The effect of increasing the annual appropriation to five millions, is seen in an increase of teachers' salaries, in the lengthening of the school term, and in the erection of better school houses. Marked progress has been made in the erection of school buildings, and in the purchase of libraries and apparatus. Everywhere the idea is gaining ground that the school should be made as pleasant and attractive as the home. The methods of lighting, heating and ventilating are studied by experts, and the competition between rival companies stimulates men to put their talent and genius into this branch of the work. American school furniture has been vastly improved, and is now the admiration of the civilized world. Nevertheless, school diseases, such as myopia and the over-wrought condition of the nervous system, sometimes named “ Americanitis,' are on the increase, and deserve careful study.

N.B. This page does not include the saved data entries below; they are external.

-- ==== Sys2Proof/Laws/PerInstr.lean ====
section
/-!
SUPPORT. A family of statements over all instructions, one lemma per constructor: the length of an encoding shows in its top bit (R86).
-/

namespace Sys2Proof.Laws

open Sys2Proof

set_option Elab.async false

/-- A flag's bit is 0 or 1. -/
theorem bit_le (b : Bool) : bit b ≤ 1 := by cases b <;> decide

/-- An instruction's encoding is a halfword whose bit 15 is 0, or a word whose bit 31 is 1 (R86); an event has none. -/
def EncodingLength.Statement (i : Instr) : Prop :=
  ∀ n w : Nat, encode i = some (n, w) → (n = 16 ∧ w < 2 ^ 15) ∨ (n = 32 ∧ 2 ^ 31 ≤ w ∧ w < 2 ^ 32)

theorem EncodingLength.add (d : BitVec 5) (a : BitVec 5) (b : BitVec 5) (x : Bool) (y : Bool) :
    EncodingLength.Statement (.add d a b x y) := by
  intro m w' h; have := d.isLt; have := a.isLt; have := b.isLt; have := bit_le x; have := bit_le y
  cases h; omega

theorem EncodingLength.sub (d : BitVec 5) (a : BitVec 5) (b : BitVec 5) (x : Bool) (y : Bool) :
    EncodingLength.Statement (.sub d a b x y) := by
  intro m w' h; have := d.isLt; have := a.isLt; have := b.isLt; have := bit_le x; have := bit_le y
  cases h; omega

theorem EncodingLength.mul (d : BitVec 5) (a : BitVec 5) (b : BitVec 5) (x : Bool) (y : Bool) :
    EncodingLength.Statement (.mul d a b x y) := by
  intro m w' h; have := d.isLt; have := a.isLt; have := b.isLt; have := bit_le x; have := bit_le y
  cases h; omega

theorem EncodingLength.mulh (d : BitVec 5) (a : BitVec 5) (b : BitVec 5) (x : Bool) (y : Bool) :
    EncodingLength.Statement (.mulh d a b x y) := by
  intro m w' h; have := d.isLt; have := a.isLt; have := b.isLt; have := bit_le x; have := bit_le y
  cases h; omega

theorem EncodingLength.mulhn (d : BitVec 5) (a : BitVec 5) (b : BitVec 5) (x : Bool) (y : Bool) :
    EncodingLength.Statement (.mulhn d a b x y) := by
  intro m w' h; have := d.isLt; have := a.isLt; have := b.isLt; have := bit_le x; have := bit_le y
  cases h; omega

theorem EncodingLength.div (d : BitVec 5) (a : BitVec 5) (b : BitVec 5) (x : Bool) (y : Bool) :
    EncodingLength.Statement (.div d a b x y) := by
  intro m w' h; have := d.isLt; have := a.isLt; have := b.isLt; have := bit_le x; have := bit_le y
  cases h; omega

theorem EncodingLength.divn (d : BitVec 5) (a : BitVec 5) (b : BitVec 5) (x : Bool) (y : Bool) :
    EncodingLength.Statement (.divn d a b x y) := by
  intro m w' h; have := d.isLt; have := a.isLt; have := b.isLt; have := bit_le x; have := bit_le y
  cases h; omega

theorem EncodingLength.rem (d : BitVec 5) (a : BitVec 5) (b : BitVec 5) (x : Bool) (y : Bool) :
    EncodingLength.Statement (.rem d a b x y) := by
  intro m w' h; have := d.isLt; have := a.isLt; have := b.isLt; have := bit_le x; have := bit_le y
  cases h; omega

theorem EncodingLength.remn (d : BitVec 5) (a : BitVec 5) (b : BitVec 5) (x : Bool) (y : Bool) :
    EncodingLength.Statement (.remn d a b x y) := by
  intro m w' h; have := d.isLt; have := a.isLt; have := b.isLt; have := bit_le x; have := bit_le y
  cases h; omega

theorem EncodingLength.and (d : BitVec 5) (a : BitVec 5) (b : BitVec 5) (x : Bool) (y : Bool) :
    EncodingLength.Statement (.and d a b x y) := by
  intro m w' h; have := d.isLt; have := a.isLt; have := b.isLt; have := bit_le x; have := bit_le y
  cases h; omega

theorem EncodingLength.or (d : BitVec 5) (a : BitVec 5) (b : BitVec 5) (x : Bool) (y : Bool) :
    EncodingLength.Statement (.or d a b x y) := by
  intro m w' h; have := d.isLt; have := a.isLt; have := b.isLt; have := bit_le x; have := bit_le y
  cases h; omega

theorem EncodingLength.xor (d : BitVec 5) (a : BitVec 5) (b : BitVec 5) (x : Bool) (y : Bool) :
    EncodingLength.Statement (.xor d a b x y) := by
  intro m w' h; have := d.isLt; have := a.isLt; have := b.isLt; have := bit_le x; have := bit_le y
  cases h; omega

theorem EncodingLength.shl (d : BitVec 5) (a : BitVec 5) (b : BitVec 5) (x : Bool) (y : Bool) :
    EncodingLength.Statement (.shl d a b x y) := by
  intro m w' h; have := d.isLt; have := a.isLt; have := b.isLt; have := bit_le x; have := bit_le y
  cases h; omega

theorem EncodingLength.shr (d : BitVec 5) (a : BitVec 5) (b : BitVec 5) (x : Bool) (y : Bool) :
    EncodingLength.Statement (.shr d a b x y) := by
  intro m w' h; have := d.isLt; have := a.isLt; have := b.isLt; have := bit_le x; have := bit_le y
  cases h; omega

theorem EncodingLength.sra (d : BitVec 5) (a : BitVec 5) (b : BitVec 5) (x : Bool) (y : Bool) :
    EncodingLength.Statement (.sra d a b x y) := by
  intro m w' h; have := d.isLt; have := a.isLt; have := b.isLt; have := bit_le x; have := bit_le y
  cases h; omega

theorem EncodingLength.slt (d : BitVec 5) (a : BitVec 5) (b : BitVec 5) (x : Bool) (y : Bool) :
    EncodingLength.Statement (.slt d a b x y) := by
  intro m w' h; have := d.isLt; have := a.isLt; have := b.isLt; have := bit_le x; have := bit_le y
  cases h; omega

theorem EncodingLength.sltn (d : BitVec 5) (a : BitVec 5) (b : BitVec 5) (x : Bool) (y : Bool) :
    EncodingLength.Statement (.sltn d a b x y) := by
  intro m w' h; have := d.isLt; have := a.isLt; have := b.isLt; have := bit_le x; have := bit_le y
  cases h; omega

theorem EncodingLength.min (d : BitVec 5) (a : BitVec 5) (b : BitVec 5) (x : Bool) (y : Bool) :
    EncodingLength.Statement (.min d a b x y) := by
  intro m w' h; have := d.isLt; have := a.isLt; have := b.isLt; have := bit_le x; have := bit_le y
  cases h; omega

This has led to the shortening of the school day to five hours in the graded schools of some cities. Nor can the increased appropriation be said to have produced the effects which ardent friends of the public schools had ex

pected. Reference to the statistical tables shows that the resulting increase in the monthly salary of male teachers was but $1.79, and in that of female teachers only $1.63. The average increase in the length of the school term was but onethird of a month. The total increase in the cost of tuition was $701,779.83, and the decrease in the amount of tax levied for school purposes was $321,795.95. Add to these amounts the increase in the cost of building, purchasing and renting ($777,591.73) and the increase in the cost of fuel, contingencies, debts and interest paid ($1,072,277-37), and there remains a balance unaccounted for in the three million increase of the annual appropriation, amounting to $126,559.12, which must have accumulated in the treasuries of some of the districts, instead of being expended upon the improvement of the schools. Unfortunately, the spirit of progress has not permeated all parts of the Commonwealth. In too many districts the directors have yielded to the temptation to reduce the tax rate to less than a mill, and to run the schools on a cheap plan by hiring cheap teachers. The statistics on this point are startling, indeed. The total number of college graduates employed in the public schools is 284. The graduates of State Normal schools, academies and seminaries, who teach in the public schools, is 7,064. Hence, 17,991 teachers have never enjoyed the advantage of a full course of study beyond the public schools. Some of these, by private study and by partial courses at at normal and other schools, have risen to the rank of those holding professional and permanent certificates; but the startling fact remains that over half of the teachers of Pennsylvania (12,975), hold the provisional certificate, and almost a myriad of them (8,979), never had any training outside of the common schools.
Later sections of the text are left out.